__WHAT NEEDS TO BE DONE__. Output only the lines of the entries that follow, starting at the one with "def weirSlot (v" and running down to the one with "slotOf (phCounters s)", both included and unchanged.

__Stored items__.
━━━━━━━━━━━━━━━━━━━━

-- ==== Sys2Proof/Machine/Registers.lean ====
section
/-! DEFINITION. Counter slots and the writable registers of the function windows (22_counters_trace.md R465, 00_scope.md R12,
25_interface_index.md Tables 25.1 to 25.3). -/

namespace Sys2Proof.Machine

/-! ### Counter slots of PF0 BAR0 -/

/-- The slot of a list of 64-bit slots that an offset from its first one names. -/
def slotOf (cs : List (BitVec 48)) (d : Nat) : Option (BitVec 48) := if d % 8 = 0 then cs[d / 8]? else none

/-- The counters of a port block (04_river_ports.md Table 04.5). -/
def portSlot (v : Port) (d : Nat) : Option (BitVec 48) :=
  if 0x208 ≤ d then slotOf (v.counters.drop 17) (d - 0x208) else if 0x100 ≤ d then slotOf (v.counters.take 17) (d - 0x100) else none

/-- The pump counters (05_pumps.md Table 05.9). -/
def Pump.counters (p : Pump) : List (BitVec 48) :=
  [p.nanoDiscard, p.reparsed, p.noContext, p.dispatchWait, p.fragStored, p.fragFull, p.fragAged, p.selfCheck]

/-- The strainer counters (06_strainer.md Table 06.6). -/
def Strn.counters (p : Strn) : List (BitVec 48) := [p.lookups, p.multi, p.moveSteps, p.handleFull, p.eccCorr, p.eccUncorr]

/-- The table counters (07_tables.md, Commands and registers). -/
def Fwd.counters (p : Fwd) : List (BitVec 48) :=
  [p.lookups, p.learnCnt, p.learnFull, p.aged, p.moves, p.missDrop, p.eccCorr, p.eccUncorr, p.eccDrop, p.soundMismatch, p.soundRepair,
   p.soundPaused]

/-- The reservoir counters (08_ferry_reservoir.md, Commands and registers). -/
def Rsv.counters (p : Rsv) : List (BitVec 48) := [p.ferryRefused, p.ferrySpill, p.fullDrop, p.bankDrop, p.eccCorr, p.eccUncorr]

/-- The Shuttle counters (13_collectives.md R310). -/
def Shtl.counters (p : Shtl) : List (BitVec 48) := [p.ops, p.timeouts, p.aborted, p.mismatch, p.detour, p.staleDrop, p.satCnt]

/-- The RDMA counters (14_remote_memory.md, Commands and registers). -/
def Rdma.counters (p : Rdma) : List (BitVec 48) :=
  [p.txPkts, p.rxPkts, p.retrans, p.nakTx, p.nakRx, p.rnrNak, p.ecnEcho, p.dup, p.qpErr, p.flushed, p.rxDenied, p.rxBadQp, p.rxIcrc, p.rxPkey]

/-- The ledger counters (15_ledger.md, Commands and registers). -/
def Ledg.counters (p : Ledg) : List (BitVec 48) :=
  [p.records, p.seals, p.pagesOut, p.pagesStaged, p.fullRefused, p.gapSkipped, p.lostPages]

/-- The Weir counters of a berth at their offsets (10_weir_windlass.md, Commands and registers). -/
def weirSlot (v : WeirB) (d : Nat) : Option (BitVec 48) :=
  if d % 8 = 0 && 8 ≤ d && d ≤ 0xA0 then some (Tab.look 0 v.rejects (d / 8))
  else if 0xC0 ≤ d then slotOf [v.accepts, v.holds, v.released, v.reversed] (d - 0xC0) else none

/-- The ring counters of a berth (19_host_rings.md R427). -/
def ringSlot (s : State) (b d : Nat) : Option (BitVec 48) :=
  let rx := fun r => let x := s.rxAt b r; [x.frames, x.bytes, x.trunc, x.dbErr]
  let tx := fun r => let x := s.txAt b r; [x.frames, x.descErr, x.dropped, x.dbErr]
  slotOf (((List.range 4).map rx).flatten ++ ((List.range 4).map tx).flatten) d

/-- The counter slots of a programmable counter (22_counters_trace.md R477). -/
def pmonSlot (p : Pmon) (d : Nat) : Option (BitVec 48) :=
  if d % 0x20 = 0 then some (Tab.look 0 p.value (d / 0x20)) else if d % 0x20 = 8 then some (Tab.look 0 p.snap (d / 0x20)) else none

/-- A lane's counters, BITS brought up to the instant (23_test.md R480, R492). -/
def laneSlot (s : State) (l d : Nat) : Option (BitVec 48) :=
  let x := Tab.look {} (countBits l s).lane l
  if 8 ≤ d then slotOf [x.bits, x.errors, x.lockLoss] (d - 8) else none

/-- A span of counter slots: its base, its length, the domain of its block if it has one, and the counter at an offset in it. -/
structure SlotSpan where
  base : Nat
  len : Nat
  domain : Nat → Option Nat := fun _ => none
  read : Nat → Option (BitVec 48)

/-- The counter slots of PF0 BAR0 (25_interface_index.md Table 25.3). -/
def slotSpans (s : State) : List SlotSpan :=
  [{ base := 0x18, len := 8, read := slotOf [s.glb.noBerthDrop] },
   { base := 0x108000, len := 0x38, read := slotOf (phCounters s) },
   { base := 0x201000, len := 0x28, read := slotOf s.sump.counters },
   { base := 0x300040, len := 0x18, read := slotOf [s.tide.holdoverCount, s.tide.stateChanges, s.tide.ppsReject] },
   { base := 0x400800, len := 0x18, read := slotOf s.pwr.counters },
   { base := 0x800000, len := 0x200000, domain := fun d => some (d / 0x8000), read := fun d => portSlot (s.portAt (d / 0x8000)) (d % 0x8000) },
   { base := 0xC00000, len := 0x40000, domain := fun d => some (64 + d / 0x8000),
     read := fun d => if 0x100 ≤ d % 0x8000 then slotOf (s.xlAt (d / 0x8000)).counters (d % 0x8000 - 0x100) else none },
   { base := 0xC40100, len := 0x50, read := slotOf s.fab.counters },
   { base := 0x1001000, len := 0x40, read := slotOf s.pump.counters },
   { base := 0x1002000, len := 0x800,
     read := fun d => slotOf ((List.range 9).map (Tab.look 0 (s.pumpB (d / 0x80)).counts)) (d % 0x80) },
   { base := 0x1401000, len := 0x30, read := slotOf s.strn.counters },
   { base := 0x1402000, len := 0x100,
     read := fun d => let x := Tab.look {} s.strn.berth (d / 0x10); slotOf [x.hit, x.nomatchCnt] (d % 0x10) },
   { base := 0x1801000, len := 0x60, read := slotOf s.fwd.counters },
   { base := 0x1802000, len := 0x200,
     read := fun d => let x := s.fwdB (d / 0x20); slotOf [x.l2Hit, x.l2MissCnt, x.rHit, x.rMiss] (d % 0x20) },
   { base := 0x2001000, len := 0x30, read := slotOf s.rsv.counters },
   { base := 0x2008000, len := 0x5200,
     read := fun d => let x := Tab.look {} s.rsv.queue (d / 0x20); if 8 ≤ d % 0x20 then slotOf [x.tx, x.drop] (d % 0x20 - 8) else none },
   { base := 0x2020000, len := 0x1000, read := fun d => ringSlot s (d / 0x100) (d % 0x100) },
   { base := 0x2801000, len := 0x10, read := slotOf [s.weir.eccCorr, s.weir.eccUncorr] },
   { base := 0x2802000, len := 0x1000, read := fun d => weirSlot (s.weirB (d / 0x100)) (d % 0x100) },
   { base := 0x2A01000, len := 0x20, read := slotOf [s.weir.runs, s.weir.skipped, s.weir.rerun, s.weir.satCnt] },
   { base := 0x2C01000, len := 0x38, domain := fun _ => some 143, read := slotOf s.shtl.counters },
   { base := 0x3001000, len := 0x70, read := slotOf s.rdma.counters },
   { base := 0x3401000, len := 0x38, read := slotOf s.ledg.counters },
   { base := 0x3801000, len := 0x38, read := slotOf s.cist.counters },
   { base := 0x3A00000, len := 0x2000, domain := fun d => some (136 + d / 0x1000),
     read := fun d => if 0x800 ≤ d % 0x1000 then slotOf (Tab.look {} s.ddr (d / 0x1000)).counters (d % 0x1000 - 0x800) else none },
   { base := 0x3C00000, len := 0x1000, read := pmonSlot s.pmon },
   { base := 0x3C02000, len := 0x20, read := slotOf [s.guard.upCount, s.guard.downCount, s.guard.conflictUs, s.pmon.teleSkipped] },
   { base := 0x3E00000, len := 0x1800, domain := fun d => some (laneDomain (d / 0x40)), read := fun d => laneSlot s (d / 0x40) (d % 0x40) }]

/-- The span an offset lies in. -/
def spanAt (s : State) (off : Nat) : Option SlotSpan := (slotSpans s).find? (fun x => x.base ≤ off && off < x.base + x.len)

/-- The offset in PF0 BAR0 of what an offset of a berth window copies, among the counters (25_interface_index.md Table 25.2). -/
def copySource (s : State) (b off : Nat) : Option Nat :=
  if 0x80000 ≤ off && off < 0x90000 then
    let p := (off - 0x80000) / 0x400
    if (s.ownerAt p).whole == some b then some (0x800000 + 0x8000 * p + off % 0x400) else none
  else if 0x90000 ≤ off && off < 0x90080 then some (0x1002000 + 0x80 * b + (off - 0x90000))
  else if 0x90100 ≤ off && off < 0x90110 then some (0x1402000 + 0x10 * b + (off - 0x90100))
  else if 0x90200 ≤ off && off < 0x90220 then some (0x1802000 + 0x20 * b + (off - 0x90200))
  else if 0x90300 ≤ off && off < 0x90400 then some (0x2802000 + 0x100 * b + (off - 0x90300))
  else if 0x90600 ≤ off && off < 0x90700 then some (0x2020000 + 0x100 * b + (off - 0x90600))
  else if 0xA0000 ≤ off && off < 0xA5200 then
    if s.ownsQueue b ((off - 0xA0000) / 0x20) then some (0x2008000 + (off - 0xA0000)) else none
  else none

/-- The offset in PF0 BAR0 that a function's offset reads, among the counters; the auditor's window holds none (09_berths.md R208). -/
def counterSource (s : State) (fn off : Nat) : Option Nat :=
  match s.role fn with
  | .harbour => some off
  | .berth b => copySource s b off
  | _ => none

/-- An access aimed at an off domain is counted (21_power_reset.md R448). -/
def offAccess (s : State) : State := { s with pwr := { s.pwr with offAccess := bump s.pwr.offAccess } }

/-- Where a function's slot keeps its latched half. -/
def latchKey (fn off : Nat) : Nat := 0x100000000 * fn + off

/-- A 32-bit read of the low half of a slot: bits [31:0] are returned, bits [47:32] latched (R465). -/
def readLow (fn off : Nat) (c : BitVec 48) (s : State) : State :=
  emit (.readData fn off (c.toNat % 0x100000000))
    { s with latch := Tab.put none s.latch (latchKey fn off) (some (BitVec.ofNat 16 (c.toNat / 0x100000000))) }

/-- A 32-bit read of the high half of a slot: the latched value, once, else the bits as they are (R465, log entry 34). -/
def readHigh (fn off : Nat) (c : BitVec 48) (s : State) : State :=
  let k := latchKey fn (off - 4)
  emit (.readData fn off ((Tab.look none s.latch k).getD (BitVec.ofNat 16 (c.toNat / 0x100000000))).toNat)
    { s with latch := Tab.put none s.latch k none }

/-- COUNTER_LOW_HALF_READ: an offset that is the high half of a slot reads that half, and one that is no counter reads nothing. -/
def execCounterLowHalfRead (fn : Fin 17) (off : BitVec 32) (s : State) : Result :=
  if !s.mmioLive fn.val then .next s
  else
    let high := off.toNat % 8 == 4
    match counterSource s fn.val (if high then off.toNat - 4 else off.toNat) with
    | none => .next s
    | some src =>
      match spanAt s src with
      | none => .next s
      | some sp =>
        match sp.read (src - sp.base) with
        | none => .next s
        | some c =>
          if ((sp.domain (src - sp.base)).map s.domainOn).getD true then
            .next (if high then readHigh fn.val off.toNat c s else readLow fn.val off.toNat c s)
          else .next (offAccess (emit (.readData fn.val off.toNat 0) s))

/-! ### Writable registers -/

/-- Base of a function's mailbox block (18_pumphouse.md Table 18.3). -/
def mbxBase (fn : Nat) : Nat := if fn = 0 then 0x100000 else 0x10000

/-- Base of a function's MSI-X table (25_interface_index.md R511). -/
def msixBase (fn : Nat) : Nat := if fn = 0 then 0x3F00000 else 0xF0000

/-- Vectors of a function (R511). -/
def msixVectors (fn : Nat) : Nat := if fn = 0 then 2 else 9

/-- A vector that is unmasked sends the message it holds pending. -/
def unmasked (fn vec : Nat) (s : State) : State :=
  let m := Tab.look {} s.msix fn
  if !(Tab.look 0 m.table (4 * vec + 3)).getLsbD 0 && Tab.look false m.pba vec then
    emit (.msix fn vec) { s with msix := Tab.put {} s.msix fn { m with pba := Tab.put false m.pba vec false } }
  else s

/-- A word of a function's MSI-X table is written. -/
def writeMsix (fn i : Nat) (v : BitVec 32) (s : State) : State :=
  let m := Tab.look {} s.msix fn
  unmasked fn (i / 4) { s with msix := Tab.put {} s.msix fn { m with table := Tab.put 0 m.table i v } }

/-- A write to a function's mailbox block: the request area takes the word unless BUSY is set (18_pumphouse.md R397), OVERRUN is
cleared by a 1, the rest is read-only. -/
def writeMbx (fn d : Nat) (v : BitVec 32) (s : State) : State :=
  if d = 4 then
    if v.getLsbD 3 then s.setMbx fn { s.mbxAt fn with overrun := false } else s
  else if 0x1000 ≤ d && d < 0x2000 && !(s.mbxAt fn).busy then
    s.setMbx fn { s.mbxAt fn with reqArea := Tab.putAll 0 (s.mbxAt fn).reqArea (d - 0x1000) (leBytes 4 v.toNat) }
  else s

/-- The model's own offset for VF Enable in PF0's configuration space (log entry 34). -/
def vfEnableOff : Nat := 0xFFFFFFF8

/-- What a write of a word at an offset of a function's window does; everything else there is read-only or reserved (R12, R513, R514). -/
def writeReg (fn off : Nat) (v : BitVec 32) (s : State) : State :=
  if fn = 0 && off = vfEnableOff then { s with vfEnable := v.getLsbD 0 }
  else if fn = 0 && off = 0x1800004 then { s with fwd := { s.fwd with seed := v } }
  else if mbxBase fn ≤ off && off < mbxBase fn + 0x4000 then writeMbx fn (off - mbxBase fn) v s
  else if msixBase fn ≤ off && off < msixBase fn + 16 * msixVectors fn then writeMsix fn ((off - msixBase fn) / 4) v s
  else s

/-- The domain of the block that a PF0 offset aims at, if it has one. -/
def regDomain (off : Nat) : Option Nat :=
  if 0x800000 ≤ off && off < 0xA00000 then some ((off - 0x800000) / 0x8000)
  else if 0xC00000 ≤ off && off < 0xC40000 then some (64 + (off - 0xC00000) / 0x8000)
  else if 0x2C00000 ≤ off && off < 0x3000000 then some 143
  else if 0x3A00000 ≤ off && off < 0x3A02000 then some (136 + (off - 0x3A00000) / 0x1000)
  else if 0x3E00000 ≤ off && off < 0x3E01800 then some (laneDomain ((off - 0x3E00000) / 0x40))
  else none

/-- REGISTER_WRITE: a word that is not aligned is reserved (log entry 34); a write aimed at an off domain is discarded and counted. -/
def execRegisterWrite (fn : Fin 17) (off v : BitVec 32) (s : State) : Result :=
  if !s.mmioLive fn.val then .next s
  else if fn.val = 0 && !(((regDomain off.toNat).map s.domainOn).getD true) then .next (offAccess (mmio 0 s))
  else if off.toNat % 4 != 0 then .next (mmio fn.val s)
  else .next (writeReg fn.val off.toNat v (mmio fn.val s))

end Sys2Proof.Machine
end

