/-- The mailbox protocol (18_pumphouse.md R397). A doorbell that is taken sets BUSY, clears RESP_VALID, holds the request and leaves the response
area alone; an answer writes the response header and payload, sets RESP_VALID and clears BUSY, and with NOTIFY posts MBX_DONE to the
function's event ring; no other mailbox changes. -/
def Obligations.TheMailboxProtocol : Prop :=
  (∀ rq code s, ((accept rq code s).mbxAt rq.fn.val).busy = true ∧ ((accept rq code s).mbxAt rq.fn.val).respValid = false
      ∧ ((accept rq code s).mbxAt rq.fn.val).reqOp = BitVec.ofNat 16 code ∧ ((accept rq code s).mbxAt rq.fn.val).reqSeq = rq.seq
      ∧ ((accept rq code s).mbxAt rq.fn.val).reqNotify = rq.flags.getLsbD 0
      ∧ ((accept rq code s).mbxAt rq.fn.val).resp = (s.mbxAt rq.fn.val).resp
      ∧ (∀ g, g ≠ rq.fn.val → (accept rq code s).mbxAt g = s.mbxAt g) ∧ ChangesOnly [.mbx, .pmon] s (accept rq code s))
  ∧ (∀ fn st flags p s, ((respond fn st flags p s).mbxAt fn).busy = false ∧ ((respond fn st flags p s).mbxAt fn).respValid = true
      ∧ ((respond fn st flags p s).mbxAt fn).resp
          = respBytes (s.mbxAt fn).reqOp.toNat (statusCode st) flags (s.mbxAt fn).reqSeq p
      ∧ (∀ g, g ≠ fn → (respond fn st flags p s).mbxAt g = s.mbxAt g) ∧ ChangesOnly protocolParts s (respond fn st flags p s))
  ∧ (∀ fn st flags p s, (s.mbxAt fn).reqNotify = false → ((respond fn st flags p s).mbxAt fn).evtProd = (s.mbxAt fn).evtProd)
  ∧ (∀ fn st flags p s, (s.mbxAt fn).reqNotify = true → (s.mbxAt fn).lostSince = 0 →
      (s.mbxAt fn).evtProd - (s.mbxAt fn).evtCons < 64 →
      ((respond fn st flags p s).mbxAt fn).evtProd = (s.mbxAt fn).evtProd + 1
      ∧ Tab.look {} ((respond fn st flags p s).mbxAt fn).ring ((s.mbxAt fn).evtProd.toNat % 64)
          = { code := 0x0101, eseq := (s.mbxAt fn).eseq, stamp := s.stamp,
              detail := leBytes 4 (s.mbxAt fn).reqSeq.toNat ++ [BitVec.ofNat 8 (statusCode st)] })

/-- A setting of the guard that arrives while a VOUT_COMMAND is in flight is held, changes nothing else, and is what the next read of the sentinels
takes first (03_self_timed_core.md R89). -/
def Obligations.WaitingGuardSettingsTakeEffectAtTheNextRead : Prop :=
  (∀ rq, Completes (.powerGuardConfig rq) (cmdH 0x1120 12) rq
      (fun u => u.guard.inFlight = true ∧ CfgSound ⟨rq.u8 0 == 1, BitVec.ofNat 8 (rq.u8 1), BitVec.ofNat 16 (rq.u16 2),
          BitVec.ofNat 16 (rq.u16 4), BitVec.ofNat 8 (rq.u8 6), BitVec.ofNat 8 (rq.u8 7)⟩
        ∧ rq.u8 0 ≤ 1 ∧ rq.u8 1 % 5 = 0 ∧ 5 ≤ rq.u8 1 ∧ rq.u8 1 ≤ 25 ∧ rq.u16 2 % 5 = 0)
      (fun _ => [])
      (fun u => { u with guard := { u.guard with
        pendCfg := some ⟨rq.u8 0 == 1, BitVec.ofNat 8 (rq.u8 1), BitVec.ofNat 16 (rq.u16 2), BitVec.ofNat 16 (rq.u16 4),
          BitVec.ofNat 8 (rq.u8 6), BitVec.ofNat 8 (rq.u8 7)⟩ } }))
  ∧ (∀ rq, Completes (.powerSetCap rq) (cmdH 0x1123 4) rq
      (fun u => u.guard.inFlight = true ∧ (rq.u16 0 = 0 ∨ 30 ≤ rq.u16 0 ∧ rq.u16 0 ≤ 250) ∧ rq.u8 2 ≤ 1) (fun _ => [])
      (fun u => { u with guard := { u.guard with pendCap := some (BitVec.ofNat 16 (rq.u16 0), rq.u8 2 == 1) } }))
  ∧ (∀ preds c w s, s.guard.running = true → s.guard.pendCfg = some c → s.guard.pendCap = some w →
      exec (.sentinelRead preds) s
        = exec (.sentinelRead preds) (applyCap w.1 w.2 (applyCfg c { s with guard := { s.guard with pendCfg := none, pendCap := none } })))
  ∧ (∀ preds c s, s.guard.running = true → s.guard.pendCfg = some c → s.guard.pendCap = none →
      exec (.sentinelRead preds) s
        = exec (.sentinelRead preds) (applyCfg c { s with guard := { s.guard with pendCfg := none, pendCap := none } }))
  ∧ (∀ preds w s, s.guard.running = true → s.guard.pendCfg = none → s.guard.pendCap = some w →
      exec (.sentinelRead preds) s
        = exec (.sentinelRead preds) (applyCap w.1 w.2 { s with guard := { s.guard with pendCfg := none, pendCap := none } }))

━━━━━━━━━━━━━━━━━━━━

__COMPLETED TASK__.
def weirSlot (v : WeirB) (d : Nat) : Option (BitVec 48) :=
  if d % 8 = 0 && 8 ≤ d && d ≤ 0xA0 then some (Tab.look 0 v.rejects (d / 8))
  else if 0xC0 ≤ d then slotOf [v.accepts, v.holds, v.released, v.reversed] (d - 0xC0) else none

/-- The ring counters of a berth (19_host_rings.md R427). -/
def ringSlot (s : State) (b d : Nat) : Option (BitVec 48) :=
  let rx := fun r => let x := s.rxAt b r; [x.frames, x.bytes, x.trunc, x.dbErr]
  let tx := fun r => let x := s.txAt b r; [x.frames, x.descErr, x.dropped, x.dbErr]
  slotOf (((List.range 4).map rx).flatten ++ ((List.range 4).map tx).flatten) d

/-- The counter slots of a programmable counter (22_counters_trace.md R477). -/
def pmonSlot (p : Pmon) (d : Nat) : Option (BitVec 48) :=
  if d % 0x20 = 0 then some (Tab.look 0 p.value (d / 0x20)) else if d % 0x20 = 8 then some (Tab.look 0 p.snap (d / 0x20)) else none

/-- A lane's counters, BITS brought up to the instant (23_test.md R480, R492). -/
def laneSlot (s : State) (l d : Nat) : Option (BitVec 48) :=
  let x := Tab.look {} (countBits l s).lane l
  if 8 ≤ d then slotOf [x.bits, x.errors, x.lockLoss] (d - 8) else none

/-- A span of counter slots: its base, its length, the domain of its block if it has one, and the counter at an offset in it. -/
structure SlotSpan where
  base : Nat
  len : Nat
  domain : Nat → Option Nat := fun _ => none
  read : Nat → Option (BitVec 48)

/-- The counter slots of PF0 BAR0 (25_interface_index.md Table 25.3). -/
def slotSpans (s : State) : List SlotSpan :=
  [{ base := 0x18, len := 8, read := slotOf [s.glb.noBerthDrop] },
   { base := 0x108000, len := 0x38, read := slotOf (phCounters s) },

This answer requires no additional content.